Comfort foods burning up stressed Briton budgets
Chocolate, nuts and specialty breads among those predicted to see large future increases

October 14, 2004, as reported by British consumers are spending more on comfort foods a total of £920m (US$1.66bn) in 2003, according to a new report from independent market analyst Datamonitor. It is a trend the analysis firm expect to continue well into the future.

“As the pace of life increases, the role for self-indulgence and treating in consumers’ everyday lives is becoming more important, and self-indulgence is a common way of combating the effects of stress,” said Lawrence Gould, consumer markets analyst at Datamonitor and author of the report.

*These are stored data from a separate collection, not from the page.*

/-- Settles O27, field kind by field kind. -/
theorem renderedValues : Obligations.RenderedValues := by
  intro number p
  refine ⟨fun q quantity positive => ⟨_, fieldValue_unitPrice number quantity, Nat.mul_div_le _ _, ?_⟩, fun absent => ?_, rfl, rfl,
    fun o promo old above => ?_, fun fails => fieldValue_no_promotion number (PriceSet.promotion_eq_false fails)⟩
  · exact Nat.lt_mul_div_succ _ (by omega)
  · simp [fieldValue, absent]
  · have promotion := PriceSet.promotion_of_lt promo old above
    refine ⟨fieldValue_oldPrice number promotion old, fun v positive low high => ?_, fun small => ?_⟩
    · rw [fieldValue_savePct number promotion old, Nat.div_eq_of_lt_le low high, if_neg (by omega)]
      refine ⟨rfl, Nat.le_of_mul_le_mul_right (Nat.le_trans low ?_) (by omega : 0 < o)⟩
      omega
    · rw [fieldValue_savePct number promotion old, if_pos (Nat.div_eq_of_lt small)]

/-! ## The places of a numeric field (R58, R59) -/

section
variable {d m v : Nat}

@[simp] theorem length_digitPlaces : (digitPlaces d m v).length = d := by simp [digitPlaces]

/-- The place at an index: blank above the lowest `m` places while only zeros stand there and above, its digit otherwise (R58). -/
theorem getElem?_digitPlaces {i : Nat} (inside : i < d) : (digitPlaces d m v)[i]?
    = some (if v / 10 ^ (d - 1 - i) = 0 ∧ i + m < d then blankPlace else BitVec.ofNat 4 (v / 10 ^ (d - 1 - i) % 10)) := by
  simp [digitPlaces, inside]

/-- The code of a digit is the digit (R58). -/
theorem toNat_digit (n : Nat) : (BitVec.ofNat 4 (n % 10)).toNat = n % 10 := by
  rw [BitVec.toNat_ofNat]
  omega

/-- No digit has the blank code (R58). -/
theorem digit_ne_blank (n : Nat) : BitVec.ofNat 4 (n % 10) ≠ 0xF#4 := by
  intro same
  have digit : n % 10 = 15 := (toNat_digit n).symm.trans (congrArg BitVec.toNat same)
  omega

/-- The number a place stands for, a blank as 0. -/
def placeValue (p : BitVec 4) : Nat := if p = 0xF#4 then 0 else p.toNat

/-- Blank or not, a place stands for its digit. -/
theorem placeValue_digit (n : Nat) (blank : Prop) [Decidable blank] :
    placeValue (if n = 0 ∧ blank then blankPlace else BitVec.ofNat 4 (n % 10)) = n % 10 := by
  split
  · rename_i both
    rw [both.1]
    rfl
  · rw [placeValue, if_neg (digit_ne_blank n), toNat_digit]
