/-- Settles O38: the frame begun, the work taken by its own rows, and the beacons after it. -/
theorem frameStartDoesItsWork : Obligations.FrameStartDoesItsWork := by
  intro s awake laws settled done base
  have started : ∀ o, exec (.frameStart o) s = .next (s.nextFrame.orderedWork o) := laws.exec_frameStart awake settled done
  refine ⟨started _, fun retries expiry holds beacon => ?_⟩
  obtain ⟨ran, air⟩ := laws.run_orderedWork retries expiry holds
  refine ⟨_, ran, (started _).trans ?_⟩
  have due : (s.nextFrame.orderedWork ⟨retries, expiry, holds, false⟩).air.beaconDue = (s.radio.state == .running) := by rw [air]; rfl
  cases beacon
  · simp only [Bool.false_eq_true, false_and, if_false]
  · have composed : s.nextFrame.orderedWork ⟨retries, expiry, holds, true⟩
        = (s.nextFrame.orderedWork ⟨retries, expiry, holds, false⟩).composeBeacons := rfl
    rw [composed, State.composeBeacons_eq, due]
    simp only [beq_iff_eq, true_and]

end Sys2Proof.Machine
end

Datamonitor forecasts that consumers’ expenditure on premium indulgence and comfort foods will increase by 27% to £1.2bn in 2008, and the number of premium treats per person per year from 50 in 2003 to 63 in 2008. For manufacturers, the treating occasion represents an opportunity to capitalize on consumers’ desire for quality over value-for-money by focusing new product development and marketing efforts on the indulgence aspects of products.

Chocolate is at the forefront

Chocolate is for many the ultimate stress buster, accounting for 43% of total spent on premium indulgence. Categories showing the greatest growth are snack nuts, juices and bread. Although the market for premium snack nuts is currently very small with an overall value of only £6.2m in 2003, it is forecast to increase by 40%, to almost £9m in 2008. Juices are the second fastest growing category, with forecast sales of £151m by 2008. Bread has also benefited from this self-indulgence trend as consumers have rediscovered bread produced according to artisan, traditional methods, with higher quality ingredients. Many supermarkets now offer a wide variety of premium breads from in-store bakeries. Sales of premium bread are set to increase by a third, from £190m in 2003 to £252m in 2008.

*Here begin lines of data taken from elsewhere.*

/-- Settles O7: the frame passes the port's checks and spells the request, which is then taken as its own row takes it. -/
theorem rawFrameDoesWhatItsCommandDoes : Obligations.RawFrameDoesWhatItsCommandDoes := by
  intro c tag r s row fits
  rw [exec_request row]
  by_cases awake : s.inReset = false
  · have given : r.frame tag ≠ [] := nofun
    rw [exec_takenFrame awake given (r.frame_kind tag ▸ r.kind_ne_readResponse) (r.judgeFrame_frame tag fits),
      State.gatewayTake_eq _ _ _ _ awake, frameTag, r.frame_tag]
  · have off : s.inReset = true := by simpa using awake
    rw [State.gatewayTake_reset _ _ _ _ off]
    exact congrArg _ (if_pos (.inl off))

/-- Settles O8: the port's judgement is R173's, and a refused frame is collected and answered. -/
theorem portRefusesBadFrames : Obligations.PortRefusesBadFrames := by
  intro bytes result s awake given request refused
  exact exec_refusedFrame awake given request (judgeFrame_refused refused)

/-! ## READ_RESPONSE (R175) -/

/-- The bytes of a read of at least one byte: 0xFF, the response, 0xFF beyond it. -/
theorem readBytes_spec (r : Response) {n : Nat} (clocked : 1 ≤ n) : (readBytes r n).length = n ∧ (readBytes r n)[0]? = some 0xFF
    ∧ ∀ i, 1 ≤ i → i < n → (readBytes r n)[i]? = some (r.bytes.getD (i - 1) 0xFF) := by
  refine ⟨?_, ?_, fun i low high => ?_⟩
  · simp [readBytes]
    omega
  · rw [readBytes, List.getElem?_take_of_lt clocked]
    rfl
  · obtain ⟨j, rfl⟩ : ∃ j, i = j + 1 := ⟨i - 1, by omega⟩
    rw [readBytes, List.getElem?_take_of_lt high, List.getElem?_cons_succ, Nat.add_sub_cancel, List.getD_eq_getElem?_getD]
    rcases Nat.lt_or_ge j r.bytes.length with inside | beyond
    · rw [List.getElem?_append_left inside, List.getElem?_eq_getElem inside]
      rfl
    · rw [List.getElem?_append_right beyond, List.getElem?_eq_none beyond, List.getElem?_replicate, if_pos (by omega)]
      rfl

/-- Settles O9: a read by the response held, and the raw transaction that is the same read. -/
theorem readResponseShiftsOut : Obligations.ReadResponseShiftsOut := by
  intro n s clocked awake
  have taken : exec (.readResponse n) s = .next (s.readResponse n) :=
    congrArg _ (if_neg (by simp only [awake, Bool.false_eq_true, false_or]; omega))
  refine ⟨⟨s.readResponse n, taken, ?_⟩, fun bytes length kind => ?_⟩
  · cases held : s.gateway.held with
    | none =>
      have shifts : s.readResponse n = s.setGateway { s.gateway with shifted := readBytes .nothing n } := by rw [State.readResponse, held]
      rw [shifts]
      refine ⟨?_, readBytes_spec .nothing clocked⟩
      rw [ite_self, ← held]
      rfl
    | some r =>
      have shifts : s.readResponse n = s.setGateway
          { s.gateway with shifted := readBytes r n, held := if r.bytes.length ≤ n - 1 then none else some r } := by
        have whole : 1 + r.bytes.length ≤ n ↔ r.bytes.length ≤ n - 1 := by omega
        simp only [State.readResponse, held, whole]
      rw [shifts]
      exact ⟨rfl, readBytes_spec r clocked⟩
  · have given : bytes ≠ [] := List.ne_nil_of_length_pos (by omega)
    rw [taken]
    simp only [exec, execUnknownKindFrame, State.gatewayTransaction, awake, given, kind, readResponseKind, length, Bool.false_eq_true,
      or_self, if_false, if_true]

/-! ## What an owning block answers (R174, R181) -/

/-- What an owning block can make of a request that is no reset: it accepts, or it refuses with an empty body, or it refuses a layout
with the index of a field; a refusal leaves the state as it was. -/
inductive Served.Answers (s : State) : Served → Prop
  | accepts (t : State) (body : List Byte) : Answers s (t.accept body)
  | refuses (result : Result) (plain : result ≠ .layoutBad) : Answers s (s.refuse result)
  | layoutBad (index : Nat) : Answers s ⟨some (.layoutBad, leBytes 1 index), s⟩

section
variable {s : State}

/-- A request that is no reset is answered (R174). -/
theorem Served.Answers.replies {v : Served} (h : Served.Answers s v) : ∃ result body, v.reply = some (result, body) := by
  cases h with
  | accepts t body => exact ⟨_, _, rfl⟩
  | refuses result plain => exact ⟨_, _, rfl⟩
  | layoutBad index => exact ⟨_, _, rfl⟩

/-- The lookup of a label refuses no layout (R1). -/
theorem State.resolve_error {a : Address} {ok : Bool} {result : Result} (h : s.resolve a ok = .error result) : result ≠ .layoutBad := by
  rintro rfl
  unfold State.resolve at h
  split at h
  · split at h <;> contradiction
  · have judged := Except.error.inj h
    split at judged
    · contradiction
    · split at judged <;> contradiction

/-- The checks of a staged change refuse no layout (R36, R38). -/
theorem State.stagingItem_error {n : Nat} {result : Result} (h : s.stagingItem n = .error result) : result ≠ .layoutBad := by
  rintro rfl
  unfold State.stagingItem at h
  split at h
  · split at h <;> contradiction
  · contradiction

Premium snacking is a small oasis of 'me time'

Stress and the subsequent need to unwind and relax is one of the main drivers behind the increase in self-indulgent food and drink consumption. Self-indulgent treating fulfils a very important psychological function. Indulging in a premium snack is a self-centered activity, a small moment of relaxation, of “me-time”. Although this applies to snacking generally, it is particularly relevant to premium snacks, which have a higher focus on indulgence, taste, and quality.

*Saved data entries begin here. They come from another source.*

-- ==== Sys2Proof/Machine/Binary32.lean ====
section
/-! DEFINITION. The binary32 primitives of 00_scope.md R11: exact integers, then one rounding to nearest, ties to even. -/

namespace Sys2Proof.Machine

/-- What a binary32 pattern stands for. `mag` counts units of 2^-149, of which every finite binary32 is a multiple. -/
inductive FClass where
  | nan
  | inf (neg : Bool)
  | finite (neg : Bool) (mag : Nat)
  deriving DecidableEq, Repr

/-- Reads the fields of 30_encoding.md R90: exponent 255 is an infinity or a NaN, exponent 0 a zero or a subnormal. -/
def classify (x : F32) : FClass :=
  if x.toNat / 2 ^ 23 % 256 = 255 then
    if x.toNat % 2 ^ 23 = 0 then .inf (decide (2 ^ 31 ≤ x.toNat)) else .nan
  else
    .finite (decide (2 ^ 31 ≤ x.toNat))
      (if x.toNat / 2 ^ 23 % 256 = 0 then x.toNat % 2 ^ 23
       else (2 ^ 23 + x.toNat % 2 ^ 23) * 2 ^ (x.toNat / 2 ^ 23 % 256 - 1))

/-- The NaN patterns. -/
def isNaN (x : F32) : Bool := classify x == .nan

/-- The value of a finite pattern in units of 2^-149. -/
def signed (neg : Bool) (mag : Nat) : Int := if neg then -(mag : Int) else (mag : Int)

/-- How many low bits of `m · 2^-(149+k)` a binary32 drops: all below 2^-149, and all past 24 significant bits. -/
def droppedBits (m k : Nat) : Nat := max (Nat.log2 m + 1 - 24) k

/-- `m / 2^d` to the nearest integer, ties to the even one. -/
def roundShift (m d : Nat) : Nat :=
  if 2 ^ d < 2 * (m % 2 ^ d) ∨ (2 * (m % 2 ^ d) = 2 ^ d ∧ m / 2 ^ d % 2 = 1) then m / 2 ^ d + 1 else m / 2 ^ d

/-- Bits 30:0 of `m · 2^-(149+k)` rounded once, roundTiesToEven: exponent and fraction as one number, so that a carry out of
the fraction raises the exponent; from exponent 255 on, infinity. -/
def roundMag (m k : Nat) : Nat :=
  min ((droppedBits m k - k) * 2 ^ 23 + roundShift m (droppedBits m k)) (255 * 2 ^ 23)

/-- Sign and bits 30:0. -/
def packF32 (neg : Bool) (low : Nat) : F32 := BitVec.ofNat 32 ((if neg then 2 ^ 31 else 0) + low)

/-- ±∞. -/
def f32Inf (neg : Bool) : F32 := packF32 neg (255 * 2 ^ 23)

/-- The quiet NaN with the sign and the payload of the n-th draw (00_scope.md R11). -/
def drawnNaN (n : Nat) : F32 :=
  packF32 (decide (2 ^ 22 ≤ (Config.nanDraw n).toNat)) (0x7FC00000 + (Config.nanDraw n).toNat % 2 ^ 22)

/-- `f32_add(a, b)` (00_scope.md R11); `n` numbers the NaN pattern it draws if its result is a NaN. -/
def f32Add (n : Nat) (a b : F32) : F32 :=
  match classify a, classify b with
  | .nan, _ => drawnNaN n
  | _, .nan => drawnNaN n
  | .inf s, .inf t => if s = t then f32Inf s else drawnNaN n
  | .inf s, .finite _ _ => f32Inf s
  | .finite _ _, .inf t => f32Inf t
  | .finite s m, .finite t l =>
    if signed s m + signed t l = 0 then packF32 (s && t) 0
    else packF32 (decide (signed s m + signed t l < 0)) (roundMag (signed s m + signed t l).natAbs 0)

/-- The pattern with its sign inverted. -/
def f32Neg (a : F32) : F32 := a ^^^ 0x80000000#32

/-- `f32_sub(a, b)` (00_scope.md R11): IEEE 754 subtraction is addition of the operand with its sign inverted. -/
def f32Sub (n : Nat) (a b : F32) : F32 := f32Add n a (f32Neg b)

/-- `f32_mul(a, b)` (00_scope.md R11). The exact product counts units of 2^-298. -/
def f32Mul (n : Nat) (a b : F32) : F32 :=
  match classify a, classify b with
  | .nan, _ => drawnNaN n
  | _, .nan => drawnNaN n
  | .inf s, .inf t => f32Inf (s != t)
  | .inf s, .finite t l => if l = 0 then drawnNaN n else f32Inf (s != t)
  | .finite s m, .inf t => if m = 0 then drawnNaN n else f32Inf (s != t)
  | .finite s m, .finite t l => packF32 (s != t) (roundMag (m * l) 149)

/-- `u2f(n)` (00_scope.md R11), the conversion of `zext_24(sample)` (30_encoding.md R88). -/
def u2f (x : Sample) : F32 := packF32 false (roundMag (x.toNat * 2 ^ 149) 0)

end Sys2Proof.Machine
end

Manufacturers can take advantage of this by positioning their products as rewards rather than simply as products that provide functional and tangible benefits. This blurring of consumers’ perception of what constitutes a need and what is merely a desire is becoming part of regular consumption behavior, which is a trend likely to endure since people do not generally cut down on necessities. This suggests healthy growth in this sector for the future.

Gratifying the tastebuds takes higher priority

Despite the growing awareness of the health-related pitfalls of indulgent-snacking, consumers are not generally prepared to abandon the pleasure that they derive from treating themselves. Whereas a higher focus on health can inhibit sales of snacks overall, this does not have the same effect on premium treating.

“Premium treats are not necessarily unhealthy and at any rate are not consumed in the same volumes as standard products. They are primarily selected for their indulgent qualities rather than with any health-related concerns in mind,” said Gould. However, health concerns are limiting the growth in treating occasions, although when consumers do indulge they now opt for higher quality, more indulgent products – a “less of the best” attitude.